Breakfast muffins with porridge oats

These delicious and filling porridge muffins put everyone in a good mood, both young and old. Perfect to pull out of the freezer for school outings, or just for weekday breakfasts.



Ingredients

  • 200 g flour (e.g. 100 g wholemeal, 100 g wheat flour or similar)
  • 200 g porridge oats
  • 1 tsp baking powder
  • 50 ml rapeseed oil (or other cooking oil)
  • 1 tsp cinnamon
  • 1/2 tsp ginger
  • 300 ml liquid (water, milk, yoghurt, cream, or oat milk)
  • 1 banana, mashed and preferably overripe (can be replaced with 1 tbsp honey or brown sugar)
  • 1 tbsp flaxseeds or sesame seeds, whole (can be left out)
  • 2 eggs (can be replaced with 50g buckwheat flour if you’re allergic to eggs)
  • 100 g frozen berries (can be replaced with another fruit such as 1/2 grated apple, 1 grated carrot or 100 g frozen or fresh blueberries or currants)

Prepare as follows:

  1. Mix the dry ingredients together.
  2. Then add the oil and mix so that they’re mixed evenly.
  3. Pour the liquid in a little at a time while mixing and add the eggs. Finally, mix in the fruit/berries.
  4. Divide the dough into about 10-12 muffin moulds (preferably a muffin tray).
  5. Bake for about 15 minutes at 200-225 degrees Celsius in the middle of the oven until they’re golden brown and not doughy in the middle.

Tips and tricks

  • The amount of liquid depends on the coarseness of the flour being used. The dough should be sticky and not too runny.
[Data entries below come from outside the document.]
-- ==== Sys2Proof/Machine/Peripherals.lean ====
section
/-! DEFINITION. What one instruction cycle does to the peripherals (61_peripherals.md rule R340), the count operation of
the timer/counters (R366), and the initialization operation (70_reset_and_hazards.md rules R400-R405, R414). -/

namespace Sys2Proof.Machine

/-! The frequency divider and its timer interrupt -/

/-- `rise(k)` (R340 step 1): bit `k` of the cycle counter goes from 0 to 1. -/
def rises (k : Nat) (c next : BitVec 19) : Bool := !c.getLsbD k && next.getLsbD k

/-- The divider bit CMD19 selects: FD6, FD7, FD8 or FD9 (R352). -/
def timerStage (cmd19 : Nibble) : Nat := 6 + (cmd19.extractLsb' 0 2).toNat

/-- ITMR (R340 step 2, R352). -/
def tickDividerInterrupt (next : BitVec 19) (s : State) : State :=
  if s.cmds.cmd19.getLsbD 2 && rises (timerStage s.cmds.cmd19) s.divider next then setLatch .itmr s else s

/-! The interrupt pins -/

/-- INT1 and INT2: falling edges of R82 and R80 (R340 step 3, R345). -/
def tickPinInterrupts (now : EdgePins) (s : State) : State :=
  let t := if s.prev.r82 && !now.r82 then setLatch .int1 s else s
  if s.prev.r80 && !now.r80 then setLatch .int2 t else t

/-! The timer/counters -/

/-- The modes of a timer/counter (R361). -/
inductive TimerMode where
  | disable
  | eventCounter
  | timer
  | pulseWidth
  deriving DecidableEq, Repr

/-- `mode(v)` of a command (R361, log 30). -/
def timerMode (cmd : Nibble) : TimerMode :=
  match (cmd.extractLsb' 2 2).toNat with
  | 0 => .disable
  | 1 => .eventCounter
  | 2 => .timer
  | _ => .pulseWidth

/-- The divider bit `F(ch)` of the internal pulse: FD6, FD10, FD14 or FD18 (R361, R362, log 30). -/
def pulseStage (cmd : Nibble) : Nat := 6 + 4 * (cmd.extractLsb' 0 2).toNat

/-- `CountPulse` (R362): the count pulse of a channel rises; `before` and `now` are the levels of its pin. -/
def countPulse (cmd : Nibble) (c next : BitVec 19) (before now : Bool) : Bool :=
  match timerMode cmd with
  | .disable => false
  | .timer => rises (pulseStage cmd) c next
  | .eventCounter => !before && now
  | .pulseWidth => !(c.getLsbD (pulseStage cmd) && before) && (next.getLsbD (pulseStage cmd) && now)

/-- A rising count pulse sets the channel's count latch; one that is already set stays set (R340 step 4, R365, log 28). -/
def tickCountPulses (next : BitVec 19) (now : EdgePins) (s : State) : State :=
  let p1 := countPulse s.cmds.cmd1C s.divider next s.prev.r83 now.r83
  let p2 := countPulse s.cmds.cmd1D s.divider next s.prev.r81 now.r81
  (s.setCntl1 (s.cntl1 || p1)).setCntl2 (s.cntl2 || p2)

/-- The two timer/counter channels (R360). -/
inductive Channel where
  | one
  | two
  deriving DecidableEq, Repr

/-- The lowest RAM word of the channel's counter (R41, log 14). -/
def counterAddr (ch : Channel) : RamAddr :=
  match ch with
  | .one => 0xF4#8
  | .two => 0xF8#8

/-- The channel's overflow interrupt (R367). -/
def overflowFactor (ch : Channel) : Factor :=
  match ch with
  | .one => .iovf1
  | .two => .iovf2

/-- Clears the channel's count latch (R365). -/
def clearCount (ch : Channel) (s : State) : State :=
  match ch with
  | .one => s.setCntl1 false
  | .two => s.setCntl2 false

/-- `CountOperation(ch)` (R366, R367): the 12-bit RAM counter goes up by one; FFF to 000 sets the overflow latch. -/
def countOperation (ch : Channel) (s : State) : State :=
  let t := readTriple s (counterAddr ch)
  let u := clearCount ch (writeTriple s (counterAddr ch) (t + 1#12))
  if t = 0xFFF#12 then setLatch (overflowFactor ch) u else u

/-! One instruction cycle -/

/-- `Tick(env)` (R340): divider interrupt, interrupt pins, count pulses, serial port, then the counter and the edge
memories advance. -/
def tick (s : State) : State :=
  let next := s.divider + 1#19
  let now := edgePins s
  let si := (pinsR9 s).getLsbD 0
  let t := serialTick next now si (tickCountPulses next now (tickPinInterrupts now (tickDividerInterrupt next s)))
  (t.setDivider next).setPrev now

/-- `n` instruction cycles. -/
def ticks (n : Nat) (s : State) : State :=
  match n with
  | 0 => s
  | k + 1 => ticks k (tick s)

/-- Step 3 of R315: while a count request is held, one count operation, channel 1 first, and its cycle. At most four
operations can fall in one step (log 28), so `fuel` 4 ends no loop early. -/
def countRequests (fuel : Nat) (s : State) : State :=
  match fuel with
  | 0 => s
  | k + 1 =>
    if s.cntl1 then countRequests k (tick (countOperation .one s))
    else if s.cntl2 then countRequests k (tick (countOperation .two s))
    else s

/-- The outside levels of the next step: the head of the queue, or the same levels with RESET high (log 6). -/
def nextEnv (s : State) : State :=
  match s.inputs with
  | [] => s.setEnv { s.env with event := .run }
  | e :: rest => (s.setEnv e).setInputs rest

/-! The initialization operation -/

/-- The latches of R4, R5 and R6 at reset, by circuit code (R405). -/
def resetLevel (code : IoCode) : Nibble :=
  match code with
  | .aa => 0xF#4
  | .ae => 0xF#4
  | .af => 0xF#4
  | .ah => 0x0#4
  | .ai => 0x0#4

/-- The port latches at reset (R402, R405). -/
def resetPorts (code : IoCode) : Ports :=
  { p1 := 0xF#4, p2 := 0xF#4, r4 := resetLevel code, r5 := resetLevel code, r6 := resetLevel code, r7 := 0xF#4,
    r8 := 0xF#4, r9 := 0b111#3 }

/-- The serial port idle (R380), SR and SB holding `sr` and `sb`. -/
def idleSerial (sr sb : Nibble) : Serial :=
  { sr := sr, sb := sb, siof := false, sef := false, req := false, nb := 0#2, sbFull := false, srFull := false,
    sOut := true, sckOut := true, waiting := false, unspec := false }

/-- The state of R402 on a chip `part`, `ioCode`, `rom`, with the uninitialised state (R404) given by the arguments: the
RAM, AC, HR, LR, the flags CF, ZF, GF as bits 3, 2, 0 of `flags`, SR, SB, the prescaler bit. The edge memories take the
pin levels at the release (R345). -/
def initialized (s : State) (ram : Memory 4) (ac hr lr flags sr sb : Nibble) (prescaler : Bool) : State :=
  let t : State :=
    { s with
      pc := 0x000#12
      ac := ac
      hr := hr
      lr := lr
      cf := flags.getLsbD 3
      zf := flags.getLsbD 2
      sf := true
      gf := flags.getLsbD 0
      ram := ram
      eif := false
      eir := 0x0#4
      intl := 0b000000#6
      ports := resetPorts s.ioCode
      cmds := { cmd19 := 0x0#4, cmd1C := 0x0#4, cmd1D := 0x0#4, cmd1F := 0x0#4 }
      divider := 0#18 ++ BitVec.ofBool prescaler
      sio := idleSerial sr sb
      cntl1 := false
      cntl2 := false }
  t.setPrev (edgePins t)

/-- `n` RAM words of free values, at the addresses below `n`, from index `i` on (R404, log 7). -/
def freeRam (n i : Nat) : Memory 4 :=
  match n with
  | 0 => []
  | k + 1 => (freeRam k i).write k (Config.freeNibble (i + k))

/-- The number of physical RAM words (R75). -/
def ramSize (part : Part) : Nat := (ramMask part).toNat + 1

/-- The number of physical ROM bytes (R71). -/
def romSize (part : Part) : Nat := (romMask part).toNat + 1

/-- The initialization operation inside a run (R400-R404): what it does not initialise takes free values (U1, log 7), but
that RAM keeps its words; `abandonStep` first frees those that were being written. -/
def resetMachine (s : State) : State :=
  let n := s.freeCount
  let f := fun k => Config.freeNibble (n + k)
  (initialized s s.ram (f 0) (f 1) (f 2) (f 3) (f 4) (f 5) ((f 6).getLsbD 0)).setFreeCount (n + 7)

/-- The same after a power-up without back-up supply: every RAM word is free too (R404, R414, log 7). -/
def powerUpMachine (s : State) : State :=
  let t := resetMachine s
  (t.setRam (freeRam (ramSize t.part) t.freeCount)).setFreeCount (t.freeCount + ramSize t.part)

end Sys2Proof.Machine
end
Liquidy dough takes longer in the oven and needs to bake at a lower temperature so it won’t burn. If the dough is too dry, it will taste ‘mushy’.
  • The spices can be replaced with cardamom. If you’re intolerant to milk, oat milk works fine. If you’re intolerant to eggs, buckwheat flour is a good replacement that helps hold the muffins together. You can also eliminate eggs/buckwheat altogether but the muffins then have a tendency to stick to the bottom and will crumble in the middle. They will still be delicious but not as easy to handle.
  • You should let the muffins cool before eating them since it’s difficult to remove them from the tray in one piece if they’ve not cooled first.
  • The muffins can also easily be frozen.